**REQUIREMENT**
What follows is a block of records; reproduce all of it verbatim.

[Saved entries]
--*--

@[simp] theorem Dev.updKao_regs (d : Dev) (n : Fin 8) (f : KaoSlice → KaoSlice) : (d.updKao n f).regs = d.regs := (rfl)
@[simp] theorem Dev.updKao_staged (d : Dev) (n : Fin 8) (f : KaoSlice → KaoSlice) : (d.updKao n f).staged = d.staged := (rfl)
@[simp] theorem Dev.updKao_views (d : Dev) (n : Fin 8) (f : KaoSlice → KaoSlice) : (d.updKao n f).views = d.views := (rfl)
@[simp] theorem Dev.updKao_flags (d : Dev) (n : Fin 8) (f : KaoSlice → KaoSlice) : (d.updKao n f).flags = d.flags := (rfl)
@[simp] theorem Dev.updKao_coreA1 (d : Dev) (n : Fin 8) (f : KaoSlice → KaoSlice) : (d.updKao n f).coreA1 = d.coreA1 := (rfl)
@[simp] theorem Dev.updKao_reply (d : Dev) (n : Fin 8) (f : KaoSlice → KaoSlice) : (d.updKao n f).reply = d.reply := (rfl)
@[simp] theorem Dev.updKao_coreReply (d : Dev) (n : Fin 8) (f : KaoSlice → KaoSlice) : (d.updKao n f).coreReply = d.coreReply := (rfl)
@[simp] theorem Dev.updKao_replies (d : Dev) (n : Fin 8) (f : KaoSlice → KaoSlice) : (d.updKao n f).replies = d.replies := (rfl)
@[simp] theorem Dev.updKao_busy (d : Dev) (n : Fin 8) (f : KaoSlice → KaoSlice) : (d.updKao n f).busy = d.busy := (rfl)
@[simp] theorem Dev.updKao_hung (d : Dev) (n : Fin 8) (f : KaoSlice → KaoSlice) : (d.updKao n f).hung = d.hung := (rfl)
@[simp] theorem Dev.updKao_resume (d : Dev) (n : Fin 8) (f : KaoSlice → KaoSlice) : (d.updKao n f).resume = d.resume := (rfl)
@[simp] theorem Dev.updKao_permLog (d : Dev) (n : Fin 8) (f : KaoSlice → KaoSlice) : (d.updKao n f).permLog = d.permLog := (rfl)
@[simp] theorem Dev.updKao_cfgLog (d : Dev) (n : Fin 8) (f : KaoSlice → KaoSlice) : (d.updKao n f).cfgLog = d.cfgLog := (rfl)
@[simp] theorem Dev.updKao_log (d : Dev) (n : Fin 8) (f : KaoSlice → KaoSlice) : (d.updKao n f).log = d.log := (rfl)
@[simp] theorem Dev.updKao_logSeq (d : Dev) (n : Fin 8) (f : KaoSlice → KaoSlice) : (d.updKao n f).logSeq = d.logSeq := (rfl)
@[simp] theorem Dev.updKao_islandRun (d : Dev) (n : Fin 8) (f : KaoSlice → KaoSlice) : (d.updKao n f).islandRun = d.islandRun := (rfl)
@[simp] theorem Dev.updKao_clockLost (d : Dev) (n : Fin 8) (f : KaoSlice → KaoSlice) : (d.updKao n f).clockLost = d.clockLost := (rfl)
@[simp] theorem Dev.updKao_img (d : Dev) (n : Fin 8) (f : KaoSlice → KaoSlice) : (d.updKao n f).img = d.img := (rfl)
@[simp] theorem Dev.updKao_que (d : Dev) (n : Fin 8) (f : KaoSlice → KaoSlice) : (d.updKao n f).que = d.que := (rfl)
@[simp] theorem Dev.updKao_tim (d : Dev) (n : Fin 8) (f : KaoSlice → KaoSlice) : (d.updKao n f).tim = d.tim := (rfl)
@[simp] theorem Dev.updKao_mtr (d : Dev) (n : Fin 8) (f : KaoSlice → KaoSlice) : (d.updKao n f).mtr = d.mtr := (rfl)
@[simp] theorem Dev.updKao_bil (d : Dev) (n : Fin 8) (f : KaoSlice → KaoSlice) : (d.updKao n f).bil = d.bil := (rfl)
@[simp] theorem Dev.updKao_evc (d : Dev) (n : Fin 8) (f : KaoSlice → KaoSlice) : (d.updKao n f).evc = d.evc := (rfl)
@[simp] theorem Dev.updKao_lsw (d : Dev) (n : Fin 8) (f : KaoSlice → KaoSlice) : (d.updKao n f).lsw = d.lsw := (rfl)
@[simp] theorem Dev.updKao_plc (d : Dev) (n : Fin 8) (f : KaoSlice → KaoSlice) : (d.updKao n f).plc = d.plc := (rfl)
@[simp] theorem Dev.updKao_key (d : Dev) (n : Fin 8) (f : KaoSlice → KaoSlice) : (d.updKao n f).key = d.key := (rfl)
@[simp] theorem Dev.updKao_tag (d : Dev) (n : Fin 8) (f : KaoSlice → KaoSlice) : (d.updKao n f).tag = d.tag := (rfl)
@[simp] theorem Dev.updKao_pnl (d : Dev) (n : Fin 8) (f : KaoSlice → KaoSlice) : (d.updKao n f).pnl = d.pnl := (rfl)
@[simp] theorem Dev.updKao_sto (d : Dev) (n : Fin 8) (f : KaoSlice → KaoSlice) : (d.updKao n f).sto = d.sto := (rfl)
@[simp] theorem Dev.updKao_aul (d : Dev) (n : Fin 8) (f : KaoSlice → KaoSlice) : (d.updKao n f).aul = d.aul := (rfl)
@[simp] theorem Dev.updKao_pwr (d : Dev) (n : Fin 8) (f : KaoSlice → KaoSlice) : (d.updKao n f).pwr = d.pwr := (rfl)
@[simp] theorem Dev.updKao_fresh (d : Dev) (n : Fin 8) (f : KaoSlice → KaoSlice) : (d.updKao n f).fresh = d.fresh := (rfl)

--*--

**ANSWER BELOW**
@[simp] theorem Dev.updKao_regs (d : Dev) (n : Fin 8) (f : KaoSlice → KaoSlice) : (d.updKao n f).regs = d.regs := (rfl)
@[simp] theorem Dev.updKao_staged (d : Dev) (n : Fin 8) (f : KaoSlice → KaoSlice) : (d.updKao n f).staged = d.staged := (rfl)
@[simp] theorem Dev.updKao_views (d : Dev) (n : Fin 8) (f : KaoSlice → KaoSlice) : (d.updKao n f).views = d.views := (rfl)
@[simp] theorem Dev.updKao_flags (d : Dev) (n : Fin 8) (f : KaoSlice → KaoSlice) : (d.updKao n f).flags = d.flags := (rfl)
@[simp] theorem Dev.updKao_coreA1 (d : Dev) (n : Fin 8) (f : KaoSlice → KaoSlice) : (d.updKao n f).coreA1 = d.coreA1 := (rfl)
@[simp] theorem Dev.updKao_reply (d : Dev) (n : Fin 8) (f : KaoSlice → KaoSlice) : (d.updKao n f).reply = d.reply := (rfl)
@[simp] theorem Dev.updKao_coreReply (d : Dev) (n : Fin 8) (f : KaoSlice → KaoSlice) : (d.updKao n f).coreReply = d.coreReply := (rfl)
@[simp] theorem Dev.updKao_replies (d : Dev) (n : Fin 8) (f : KaoSlice → KaoSlice) : (d.updKao n f).replies = d.replies := (rfl)
@[simp] theorem Dev.updKao_busy (d : Dev) (n : Fin 8) (f : KaoSlice → KaoSlice) : (d.updKao n f).busy = d.busy := (rfl)
@[simp] theorem Dev.updKao_hung (d : Dev) (n : Fin 8) (f : KaoSlice → KaoSlice) : (d.updKao n f).hung = d.hung := (rfl)
@[simp] theorem Dev.updKao_resume (d : Dev) (n : Fin 8) (f : KaoSlice → KaoSlice) : (d.updKao n f).resume = d.resume := (rfl)
@[simp] theorem Dev.updKao_permLog (d : Dev) (n : Fin 8) (f : KaoSlice → KaoSlice) : (d.updKao n f).permLog = d.permLog := (rfl)
@[simp] theorem Dev.updKao_cfgLog (d : Dev) (n : Fin 8) (f : KaoSlice → KaoSlice) : (d.updKao n f).cfgLog = d.cfgLog := (rfl)
@[simp] theorem Dev.updKao_log (d : Dev) (n : Fin 8) (f : KaoSlice → KaoSlice) : (d.updKao n f).log = d.log := (rfl)
@[simp] theorem Dev.updKao_logSeq (d : Dev) (n : Fin 8) (f : KaoSlice → KaoSlice) : (d.updKao n f).logSeq = d.logSeq := (rfl)
@[simp] theorem Dev.updKao_islandRun (d : Dev) (n : Fin 8) (f : KaoSlice → KaoSlice) : (d.updKao n f).islandRun = d.islandRun := (rfl)
@[simp] theorem Dev.updKao_clockLost (d : Dev) (n : Fin 8) (f : KaoSlice → KaoSlice) : (d.updKao n f).clockLost = d.clockLost := (rfl)
@[simp] theorem Dev.updKao_img (d : Dev) (n : Fin 8) (f : KaoSlice → KaoSlice) : (d.updKao n f).img = d.img := (rfl)
@[simp] theorem Dev.updKao_que (d : Dev) (n : Fin 8) (f : KaoSlice → KaoSlice) : (d.updKao n f).que = d.que := (rfl)
@[simp] theorem Dev.updKao_tim (d : Dev) (n : Fin 8) (f : KaoSlice → KaoSlice) : (d.updKao n f).tim = d.tim := (rfl)
@[simp] theorem Dev.updKao_mtr (d : Dev) (n : Fin 8) (f : KaoSlice → KaoSlice) : (d.updKao n f).mtr = d.mtr := (rfl)
@[simp] theorem Dev.updKao_bil (d : Dev) (n : Fin 8) (f : KaoSlice → KaoSlice) : (d.updKao n f).bil = d.bil := (rfl)
@[simp] theorem Dev.updKao_evc (d : Dev) (n : Fin 8) (f : KaoSlice → KaoSlice) : (d.updKao n f).evc = d.evc := (rfl)
@[simp] theorem Dev.updKao_lsw (d : Dev) (n : Fin 8) (f : KaoSlice → KaoSlice) : (d.updKao n f).lsw = d.lsw := (rfl)
@[simp] theorem Dev.updKao_plc (d : Dev) (n : Fin 8) (f : KaoSlice → KaoSlice) : (d.updKao n f).plc = d.plc := (rfl)
@[simp] theorem Dev.updKao_key (d : Dev) (n : Fin 8) (f : KaoSlice → KaoSlice) : (d.updKao n f).key = d.key := (rfl)
@[simp] theorem Dev.updKao_tag (d : Dev) (n : Fin 8) (f : KaoSlice → KaoSlice) : (d.updKao n f).tag = d.tag := (rfl)
@[simp] theorem Dev.updKao_pnl (d : Dev) (n : Fin 8) (f : KaoSlice → KaoSlice) : (d.updKao n f).pnl = d.pnl := (rfl)
@[simp] theorem Dev.updKao_sto (d : Dev) (n : Fin 8) (f : KaoSlice → KaoSlice) : (d.updKao n f).sto = d.sto := (rfl)
@[simp] theorem Dev.updKao_aul (d : Dev) (n : Fin 8) (f : KaoSlice → KaoSlice) : (d.updKao n f).aul = d.aul := (rfl)
@[simp] theorem Dev.updKao_pwr (d : Dev) (n : Fin 8) (f : KaoSlice → KaoSlice) : (d.updKao n f).pwr = d.pwr := (rfl)
@[simp] theorem Dev.updKao_fresh (d : Dev) (n : Fin 8) (f : KaoSlice → KaoSlice) : (d.updKao n f).fresh = d.fresh := (rfl)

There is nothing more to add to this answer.